Mary Lengthy: What is the repair for this? If these are costs which are unseen for many years, and cocoa is clearly a key ingredient for a chocolate tier to be shopping for, do you count on these costs to go down anytime quickly, or is that this one thing that Hershey and different chocolate makers and sweet makers are simply going to need to issue into their pricing transferring ahead?

Anthony Schiavone: Nicely, I am going to return to Hershey’s resiliency that we talked about earlier. Excessive cocoa costs is perhaps new for traders at present, however it’s not new for Hershey and a few of its opponents. After World Conflict II, cocoa costs spiked. Then in Seventies, such as you talked about, they surged once more, so I feel Hershey goes to have the ability to deal with this value inflation similar to it did again then. It is going to deal with it at present. There’s just a few methods they’ll do this; they’ll elevate costs much more. They’ve already raised costs fairly a bit, however they’ll elevate costs additional. They’ve hedging packages in place. They’ve much more scale than lots of their smaller opponents, so that ought to assist. They’ve extra numerous sourcing choices out there too. There’s lots of choices that Hershey can use. I feel profitability might be going to be impacted this 12 months, however if you happen to’re a long-term investor, I do not suppose that is one thing we will be speaking about in just a few years.

Mary Lengthy: The upper value of cocoa, you talked about that we would see this impression Hershey’s profitability by the tip of the 12 months, however it hasn’t appeared to have had an impact on the corporate’s margins fairly but. Is that largely as a result of they’re elevating costs, or are there different causes behind that?

Anthony Schiavone: I feel that is in all probability the primary factor they’re elevating costs in step. I feel towards the again half of the 12 months, we would see margins come down. However on the finish of the day, the treatment for top commodity costs is excessive commodity costs. Finally, they will revert to the imply, and once they do, I do not suppose Hershey’s going to be so fast to scale back their costs. That is after we would possibly see margins transfer greater. They’ve lots of cost-saving initiatives that they are setting up proper now that is going to have an effect in a few years for the corporate. You might have increasing margins due to decrease commodity costs in just a few years. Then you definately additionally profit from these cost-saving initiatives we’re setting up now. I feel the long run seems shiny for Hershey.

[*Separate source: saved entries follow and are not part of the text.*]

-- ==== Sys2Proof/Machine/RegRead.lean ====
section
/-! DEFINITION. What the registers read as: the value of the 32-bit word at an offset of PF0 BAR0 or VF BAR0, from the register
tables of each chapter. A reserved field, an unmapped offset and a WO field read 0 (R4). -/

namespace Sys2Proof.Machine

/-- Word `i` of a 64-bit register (R37). -/
def half (n i : Nat) : Nat := n / p32 ^ i % p32

/-- A mask with bit `i` set for each of the first `n` numbers that `f` picks out. -/
def maskOf (n : Nat) (f : Nat → Bool) : Nat := sumBy (fun i => if f i then 2 ^ i else 0) (List.range n)

/-! ### IDT, CKM, CLKG, RST, PWR -/

/-- IDT_STATUS. -/
def idtStatus (s : State) : Nat :=
  mk [(4, 4, s.boot.phase), (2, 1, b2n s.adm.shutdown), (1, 1, b2n s.hlt.readOnly), (0, 1, b2n s.boot.ready)]

/-- IDT_PORTA_STAT and IDT_PORTB_STAT. -/
def portStat (q : PortSt) : Nat :=
  mk [(23, 1, b2n q.d3hot), (22, 1, b2n q.perst), (11, 11, q.numVfs), (10, 1, b2n q.vfEn), (9, 1, b2n q.flit), (4, 5, q.width)
    , (1, 3, q.speed), (0, 1, b2n q.linkUp)]

/-- The IDT block. -/
def readIdt (s : State) : Nat → Nat
  | 0x00 => mk [(16, 16, 0x8128), (0, 16, 0x1F4C)]
  | 0x04 => mk [(8, 8, 0x80), (0, 8, 0x10)]
  | 0x08 => half s.fuse.serial.toNat 0
  | 0x0C => half s.fuse.serial.toNat 1
  | 0x10 => s.boot.fwVer
  | 0x20 => mk [(16, 2, 2), (14, 2, 2), (8, 6, 32), (0, 8, 128)]
  | 0x24 => mk [(16, 5, 20), (0, 11, 1024)]
  | 0x28 => mk [(24, 5, 28), (16, 5, 22), (8, 5, 24), (0, 5, 16)]
  | 0x30 => mk [(24, 8, s.media.lunTbit), (20, 3, s.media.lunPerVol), (16, 4, s.media.volPerCh), (0, 13, s.media.lunCount)]
  | 0x34 => mk [(16, 16, 72), (0, 16, s.media.busMts)]
  | 0x40 => idtStatus s
  | 0x50 => portStat s.pa
  | 0x54 => portStat s.pb
  | 0x58 => s.portEvt
  | 0x60 => s.pa.dropped
  | 0x64 => s.pb.dropped
  | 0x70 => mk [(16, 16, s.ssid), (0, 16, s.svid)]
  | _ => 0

/-- CKM_PLLp. -/
def pllWord (x : Pll) : Nat :=
  mk [(16, 8, x.relocks), (4, 1, b2n x.fault), (3, 1, b2n x.stable), (2, 1, b2n x.lock), (1, 1, b2n x.src), (0, 1, b2n x.on)]

/-- The CKM block. -/
def readCkm (s : State) (o : Nat) : Nat :=
  let c := s.ckm
  match o with
  | 0x00 => mk [(6, 2, c.refB.st), (4, 2, c.refA.st), (3, 1, b2n c.holdover), (2, 1, b2n c.coreSrc), (1, 1, b2n c.unmonitored)]
  | 0x04 => c.tolPpm
  | 0x08 => c.evt
  | 0x0C => c.refA.cmp
  | 0x10 => c.refB.cmp
  | 0x80 => half c.aon 0
  | 0x84 => half c.aon 1
  | 0x88 => mk [(16, 16, c.refB.desel), (0, 16, c.refA.desel)]
  | _ => if 0x40 ≤ o ∧ o < 0x74 then pllWord (Tab.get {} c.plls ((o - 0x40) / 4)) else 0

/-- The CLKG block. -/
def readClkg (s : State) : Nat → Nat
  | 0x04 => mk [(31, 1, b2n s.ckm.gRefused), (30, 1, b2n s.ckm.gDone), (5, 3, s.ckm.gReason), (0, 5, s.ckm.gLast)]
  | 0x08 => maskOf 22 (gateEn s)
  | 0x0C => maskOf 22 (gateInUse s)
  | 0x10 => s.ckm.gHostOff
  | _ => 0

/-- An array operation that is not suspended runs on a quadrant. -/
def quadWorks (s : State) (q : Nat) : Bool :=
  s.media.luns.any fun e => chQuad (lunCh e.1) == q && match e.2.op with
    | some o => o.susp != .ready
    | none => false

/-- RST_QUADq: its PHASE is a free value among the steps that can be under way, since no command tells where one ends: 1 or 2 while the drain still
waits for operations (log 140, DESIGN CHOICE). Its HELD counts the readers that wait for the quadrant's media (R341). -/
def quadWord (s : State) (q : Nat) : Nat :=
  let st := Tab.get 0 s.rst.qState q
  let ph := Tab.get 0 s.rst.qPhase q
  let held := if st = 1 ∧ ph ≠ 7 then (s.cmds.filter (waitsOnQuad s q)).length else 0
  let step := if st ≠ 1 ∨ ph = 7 then ph else 1 + Config.placeOf s.freeCtr % (if quadWorks s q then 2 else 6)
  mk [(30, 2, st), (27, 3, step), (0, 20, min 0xFFFFF held)]

/-- The RST block. RST_ACT.STATE of an activation under way is a free value among its states (log 140, DESIGN CHOICE). -/
def readRst (s : State) (o : Nat) : Nat :=
  let r := s.rst
  match o with
  | 0x00 => mk [(16, 16, r.warmCount), (0, 4, r.cause)]
  | 0x08 => r.quiesceMs
  | 0x30 => mk [(30, 2, if r.actState = 0 then 0 else 1 + Config.placeOf s.freeCtr % 3), (28, 2, r.actResult), (0, 16, r.actMs)]
  | _ =>
    if 0x10 ≤ o ∧ o < 0x20 then quadWord s ((o - 0x10) / 4)
    else if 0x20 ≤ o ∧ o < 0x30 then
      mk [(16, 16, Tab.get 0 r.qResets ((o - 0x20) / 4)), (0, 16, Tab.get 0 r.qLastUs ((o - 0x20) / 4))]
    else 0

Mary Lengthy: You suppose the long run seems shiny for Hershey; the market would possibly suppose in any other case; they appear to be down on huge chocolate. Hershey’s buying and selling at a reduction to the market’s PE ratio. Hershey’s is about 19, whereas the S&P 500 is about 21. Once more, I do know that you simply suppose that good occasions are forward for Hershey, however simply to placed on the opposing cap for a second, what finally may go improper with the Hershey thesis long-term?

Anthony Schiavone: I feel once I have a look at the snacking portfolio, if Hershey actually desires to turn out to be that snacking powerhouse, I feel they will doubtless must make an acquisition or perhaps even two to get there. SKINNYPOP, Dot’s Pretzels, PIRATE’S BOOTY, they’re all robust manufacturers, however to be a real powerhouse, I feel they will want a little bit bit extra. Though administration has been top-notch capital allotted thus far, I do fear a couple of main snacking acquisition that is perhaps diluted to the corporate’s general model. That is one factor I am watching.

Mary Lengthy: As you have talked about, resiliency is an enormous a part of the Hershey story, and so hopefully for traders like your self, that continues to be the case. Thanks a lot for speaking about this with me. Actually recognize having you on the present.

Anthony Schiavone: Thanks. Admire it.

Ricky Mulvey: As at all times, folks on this system might have pursuits within the shares they discuss, and the Motley Idiot might have formal suggestions for or in opposition to, so do not buy your self something primarily based solely on what you hear. I am Ricky Mulvey. Thanks for listening. We’ll be again tomorrow.